_What the exercise asks_
After locating the line that holds "Nat) (d : Word)", output it and all following lines word for word, stopping only at the end of the data.

_Data section_
/-- Moving on: the PC, then what S asks for. -/
theorem advance_spec (s : State) (pc : Word) (sw : Bool) (hl : sw = true → s.me.late = none) :
    (advance s pc sw).me = (s.me.goTo pc).parkedBy sw ∧ OnlySlot s (advance s pc sw) := by
  have h := switchAfter_spec (s.setMe (s.me.goTo pc)) sw (by simpa [Slot.goTo] using hl)
  rw [me_setMe] at h
  exact ⟨h.1, (onlySlot_setMe s _).trans h.2⟩

theorem chkAfter_checked {i : Instr} {old new c : ChkMode} (h : chkComplete old i = .ok c) :
    chkAfter old new c = checked i old new := by simp [checked, h]

theorem passed_goTo {i : Instr} {old new : Slot} {c : ChkMode} {pc : Word} (h : chkComplete old.chk i = .ok c) :
    (Slot.passed old new c).goTo pc = Slot.retired i old new pc := by
  simp [Slot.passed, Slot.goTo, Slot.retired, chkAfter_checked h]

/-- The completion of an instruction that falls through with the state `s1` of its own effect. -/
theorem settle_done {i : Instr} {sw : Bool} {s s1 : State} {c : ChkMode}
    (hc : chkComplete s.me.chk i = .ok c) (hl : sw = true → s1.me.late = none) :
    (settleIssue i sw s (.done s1)).me = (Slot.retired i s.me s1.me s.me.npc).parkedBy sw ∧
      OnlySlot s1 (settleIssue i sw s (.done s1)) := by
  simp only [settleIssue, settle, completeWith, hc]
  have h := advance_spec (s1.setMe (Slot.passed s.me s1.me c)) s.me.npc sw (by simpa [Slot.passed] using hl)
  rw [me_setMe, passed_goTo hc] at h
  exact ⟨by rw [me_countCore, h.1], ((onlySlot_setMe s1 _).trans h.2).trans (onlySlot_countCore _ _ _ _)⟩

/-- The completion of an instruction that transfers to `pc`. -/
theorem settle_jump {i : Instr} {sw : Bool} {s s1 : State} {pc : Word} {c : ChkMode}
    (hc : chkComplete s.me.chk i = .ok c) (hl : sw = true → s1.me.late = none) :
    (settleIssue i sw s (.jump s1 pc)).me = (Slot.retired i s.me s1.me pc).parkedBy sw ∧
      OnlySlot s1 (settleIssue i sw s (.jump s1 pc)) := by
  simp only [settleIssue, settle, completeWith, hc]
  have h := advance_spec (traceEv (s1.setMe (Slot.passed s.me s1.me c)) s.cur 1 pc.toNat) pc sw
    (by simpa [Slot.passed] using hl)
  rw [me_traceEv, me_setMe, passed_goTo hc] at h
  exact ⟨by rw [me_countCore, h.1],
    (((onlySlot_setMe s1 _).trans (onlySlot_traceEv _ _ _ _)).trans h.2).trans (onlySlot_countCore _ _ _ _)⟩

/-- An instruction whose body completes with `s1`. -/
theorem runChecked_done {i : Instr} {sw : Bool} {pre : State → Bool} {deps : List Nat} {body : State → Res}
    {s s1 : State} (h : Issues i s) (hd : deps = depsOf s.me i)
    (hp : pre (issueMark s) = illegalHere (issueMark s) i) (hb : body (issueMark s) = .done s1)
    (hl : sw = true → s1.me.late = none) :
    Completed i sw s.me.npc s s1 (runChecked i sw pre deps body s) := by
  obtain ⟨c, hc⟩ := h.signed
  rw [runChecked_body h hd hp, hb]
  have hk := settle_done (i := i) (sw := sw) (s := issueMark s) (s1 := s1) (c := c) (by rw [me_issueMark]; exact hc) hl
  exact ⟨by rw [hk.1, me_issueMark]; rfl, hk.2⟩

/-- An instruction whose body transfers to `pc` with `s1`. -/
theorem runChecked_jump {i : Instr} {sw : Bool} {pre : State → Bool} {deps : List Nat} {body : State → Res}
    {s s1 : State} {pc : Word} (h : Issues i s) (hd : deps = depsOf s.me i)
    (hp : pre (issueMark s) = illegalHere (issueMark s) i) (hb : body (issueMark s) = .jump s1 pc)
    (hl : sw = true → s1.me.late = none) :
    Completed i sw pc s s1 (runChecked i sw pre deps body s) := by
  obtain ⟨c, hc⟩ := h.signed
  rw [runChecked_body h hd hp, hb]
  have hk := settle_jump (i := i) (sw := sw) (s := issueMark s) (s1 := s1) (pc := pc) (c := c)
    (by rw [me_issueMark]; exact hc) hl
  exact ⟨by rw [hk.1, me_issueMark], hk.2⟩

/-- A completion whose effect is on the slot alone. -/
theorem Completed.ofSlot {i : Instr} {sw : Bool} {pc : Word} {s s1 t : State} {f : Slot → Slot}
    (h : Completed i sw pc s s1 t) (hx : s1.me = f (s.me.started s.now)) (ho : OnlySlot (issueMark s) s1) :
    t.me = s.done i sw pc f ∧ OnlySlot s t := by
  refine ⟨?_, ((onlySlot_issueMark s).trans ho).trans h.rest⟩
  rw [h.slot, hx]
  rfl

/-- An instruction whose body only changes its slot, by `f`, and completes. -/
theorem runChecked_slot {i : Instr} {sw : Bool} {pre : State → Bool} {deps : List Nat} {body : State → Res} {s : State}
    {f : Slot → Slot} (h : Issues i s) (hd : deps = depsOf s.me i)
    (hp : pre (issueMark s) = illegalHere (issueMark s) i)
    (hb : body (issueMark s) = .done ((issueMark s).setMe (f (s.me.started s.now)))) (hl : NoLate sw s)
    (hf : (f (s.me.started s.now)).late = s.me.late) :
    (runChecked i sw pre deps body s).me = s.done i sw s.me.npc f ∧ OnlySlot s (runChecked i sw pre deps body s) :=
  (runChecked_done h hd hp hb (by rw [me_setMe, hf]; exact hl)).ofSlot (me_setMe _ _) (onlySlot_setMe _ _)

theorem runInstr_slot {i : Instr} {sw : Bool} {deps : List Nat} {body : State → Res} {s : State} {f : Slot → Slot}
    (h : Issues i s) (hd : deps = depsOf s.me i) (hp : illegalHere (issueMark s) i = false)
    (hb : body (issueMark s) = .done ((issueMark s).setMe (f (s.me.started s.now)))) (hl : NoLate sw s)
    (hf : (f (s.me.started s.now)).late = s.me.late) :
    (runInstr i sw deps body s).me = s.done i sw s.me.npc f ∧ OnlySlot s (runInstr i sw deps body s) :=
  runChecked_slot h hd hp.symm hb hl hf

/-- An effect that others see at once comes about where the instruction's signature does not fail (R88). -/
theorem guardEffects_signed {i : Instr} {s s1 : State} {c : ChkMode} (h : chkComplete s.me.chk i = .ok c) :
    guardEffects i s s1 = s1 := by
  simp [guardEffects, h]

/-- An instruction whose body waits. -/
theorem runChecked_stall {i : Instr} {sw : Bool} {pre : State → Bool} {deps : List Nat} {body : State → Res}
    {s s1 : State} {w : StallWhy} (h : Issues i s) (hd : deps = depsOf s.me i)
    (hp : pre (issueMark s) = illegalHere (issueMark s) i) (hb : body (issueMark s) = .stall s1 w) :
    runChecked i sw pre deps body s = s1.setMe (s1.me.waiting w) := by
  obtain ⟨c, hc⟩ := h.signed
  rw [runChecked_body h hd hp, hb]
  simp only [settleIssue, settle, guardEffects_signed (i := i) (s := issueMark s) (c := c) (by rw [me_issueMark]; exact hc),
    ite_self]
  rfl

/-! Traps. -/

theorem trapStack_issueMark (s : State) (sl : Slot) : trapStack (issueMark s) sl = trapStack s sl := rfl

/-- What entering a handler makes of the slot whose trap stack is there. -/
theorem enterTrap_spec {s : State} {t : TrapInfo} {fs : List TrapFrame} (h2 : (s.slot s.cur).doubleRisk = false)
    (h3 : (s.slot s.cur).depth ≠ 5) (h4 : trapStack s (s.slot s.cur) = some fs)
    (h5 : (s.slot s.cur).tstack = none → s.soft = []) :
    (enterTrap s s.cur t).me = s.me.trapped t fs ∧ OnlySlot s (enterTrap s s.cur t) := by
  have hs : (if (s.slot s.cur).tstack.isNone then softFix s ((s.slot s.cur).wsp + 0x1220) 480 else s) = s := by
    cases hx : (s.slot s.cur).tstack with
    | some _ => simp
    | none => simp [softFix, h5 hx]
  simp only [enterTrap, h2, Bool.false_eq_true, if_false, h3, h4, hs]
  exact ⟨by rw [me_traceEv, setSlot_cur_me]; rfl, (onlySlot_setSlot_cur s _).trans (onlySlot_traceEv _ _ _ _)⟩

/-- The flags of an FPX are all that its trap sets before the handler is entered (R283). -/
theorem raiseFpx_spec (s : State) (t : TrapInfo) :
    (raiseFpx s s.cur t).me = s.me.fpxRaised t ∧ OnlySlot s (raiseFpx s s.cur t) ∧ (raiseFpx s s.cur t).cur = s.cur ∧
      (raiseFpx s s.cur t).soft = s.soft ∧ ∀ sl, trapStack (raiseFpx s s.cur t) sl = trapStack s sl := by
  unfold raiseFpx Slot.fpxRaised
  split
  · exact ⟨setSlot_cur_me s _, onlySlot_setSlot_cur s _, rfl, rfl, fun _ => rfl⟩
  · exact ⟨rfl, OnlySlot.refl s, rfl, rfl, fun _ => rfl⟩

/-- A slot that can reach its handler takes a trap. -/
theorem takeTrap_spec {s : State} {t : TrapInfo} {fs : List TrapFrame} (h : CanTrap s fs) :
    (takeTrap s s.cur t).me = s.me.taking t fs ∧ OnlySlot s (takeTrap s s.cur t) := by
  unfold takeTrap Slot.taking
  by_cases hq : s.me.quiet
  · have hq' : (s.slot s.cur).quiet = true := hq
    have hc : (s.slot s.cur).late = none := h.late
    obtain ⟨hm, ho, hu, hf, hk⟩ := raiseFpx_spec s t
    have hm' : (raiseFpx s s.cur t).slot s.cur = s.me.fpxRaised t := by
      rw [← hm]; show _ = (raiseFpx s s.cur t).slot (raiseFpx s s.cur t).cur; rw [hu]
    have hx : ∀ {α : Type} (f : Slot → α), (∀ n, f (s.me.raise n) = f s.me) → f (s.me.fpxRaised t) = f s.me := by
      intro α f hr; unfold Slot.fpxRaised; split <;> simp [hr]
    rw [if_pos hq', if_pos hq]
    simp only [enterTrapLate, hc, toHandler, hm', hx (·.curLog2) (fun _ => rfl)]
    rw [if_pos h.single]
    have he := enterTrap_spec (s := raiseFpx s s.cur t) (t := t) (fs := fs)
      (by rw [hu, hm', hx (·.doubleRisk) (fun _ => rfl)]; exact h.calm)
      (by rw [hu, hm', hx (·.depth) (fun _ => rfl)]; exact h.room)
      (by rw [hu, hm', hk]; unfold trapStack; rw [hx (·.tstack) (fun _ => rfl), hx (·.wsp) (fun _ => rfl)]; exact h.stack)
      (by rw [hu, hm', hx (·.tstack) (fun _ => rfl), hf]; exact h.clean)
    rw [hu, hm] at he
    exact ⟨he.1, ho.trans he.2⟩
  · have hq' : (s.slot s.cur).quiet = false := by simpa using hq
    rw [hq', if_neg hq, if_neg (by simp)]
    exact ⟨setSlot_cur_me s _, onlySlot_setSlot_cur s _⟩

theorem CanTrap.marked {s : State} {fs : List TrapFrame} (h : CanTrap s fs) : CanTrap (issueMark s) fs :=
  ⟨by rw [me_issueMark]; exact h.late, by rw [me_issueMark]; exact h.single, by rw [me_issueMark]; exact h.calm,
   by rw [me_issueMark]; exact h.room, by rw [me_issueMark]; exact h.stack, by rw [me_issueMark]; exact h.clean⟩

/-- What an instruction that raises a trap at its issue comes to. -/
theorem settle_trap {i : Instr} {sw : Bool} {s : State} {t : TrapInfo} {fs : List TrapFrame} (h : CanTrap s fs) :
    (settleIssue i sw (issueMark s) (.trap t)).me = (s.me.started s.now).taking t fs ∧
      OnlySlot s (settleIssue i sw (issueMark s) (.trap t)) := by
  have hk := takeTrap_spec (t := t) h.marked
  rw [cur_issueMark, me_issueMark] at hk
  simp only [settleIssue, settle, cur_issueMark]
  exact ⟨by rw [me_countCore, hk.1], ((onlySlot_issueMark s).trans hk.2).trans (onlySlot_countCore _ _ _ _)⟩

/-- An instruction whose own rules raise a trap. -/
theorem runChecked_trap {i : Instr} {sw : Bool} {pre : State → Bool} {deps : List Nat} {body : State → Res} {s : State}
    {t : TrapInfo} {fs : List TrapFrame} (h : Issues i s) (hd : deps = depsOf s.me i)
    (hp : pre (issueMark s) = illegalHere (issueMark s) i) (hb : body (issueMark s) = .trap t) (hk : CanTrap s fs) :
    (runChecked i sw pre deps body s).me = (s.me.started s.now).taking t fs ∧
      OnlySlot s (runChecked i sw pre deps body s) := by
  rw [runChecked_body h hd hp, hb]
  exact settle_trap hk

/-- An instruction that is found wanting before its own rules. -/
theorem runChecked_early {i : Instr} {sw : Bool} {pre : State → Bool} {deps : List Nat} {body : State → Res} {s : State}
    {t : TrapInfo} {fs : List TrapFrame} (hb : issueChecks i pre deps (issueMark s) = some (.trap t)) (hk : CanTrap s fs) :
    (runChecked i sw pre deps body s).me = (s.me.started s.now).taking t fs ∧
      OnlySlot s (runChecked i sw pre deps body s) := by
  simp only [runChecked, hb]
  exact settle_trap hk

theorem runParking_early {i : Instr} {pre : State → Bool} {deps : List Nat} {check : State → Option Res}
    {fin : State → State} {s : State} {t : TrapInfo} {fs : List TrapFrame}
    (hb : issueChecks i pre deps (issueMark s) = some (.trap t)) (hk : CanTrap s fs) :
    (runParking i pre deps check fin s).me = (s.me.started s.now).taking t fs ∧
      OnlySlot s (runParking i pre deps check fin s) := by
  simp only [runParking, hb]
  exact settle_trap hk

/-! Units without errors (R57). -/

theorem withUnitAt_sound {s : State} (h : s.glitches = []) (i : Instr) (pc : Word) (u : UnitOf) (v : Word)
    (k : State → Word → Res) : withUnitAt s i pc u v k = k s v := by
  simp [withUnitAt, runUnit, glitchAt, h]

theorem withUnit_sound {s : State} (h : s.glitches = []) (i : Instr) (u : UnitOf) (v : Word) (k : State → Word → Res) :
    withUnit s i u v k = k s v := withUnitAt_sound h _ _ _ _ _

theorem withAgu_sound {s : State} (h : s.glitches = []) (i : Instr) (b x : Word) (sh : Nat) (d : Word)
    (k : State → Word → Res) : withAgu s i b x sh d k = k s (b + (x <<< sh) + d) := withUnit_sound h _ _ _ _

end Sys2Proof.Machine
end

_Written answer_
theorem withAgu_sound {s : State} (h : s.glitches = []) (i : Instr) (b x : Word) (sh : Nat) (d : Word)
    (k : State → Word → Res) : withAgu s i b x sh d k = k s (b + (x <<< sh) + d) := withUnit_sound h _ _ _ _

end Sys2Proof.Machine
end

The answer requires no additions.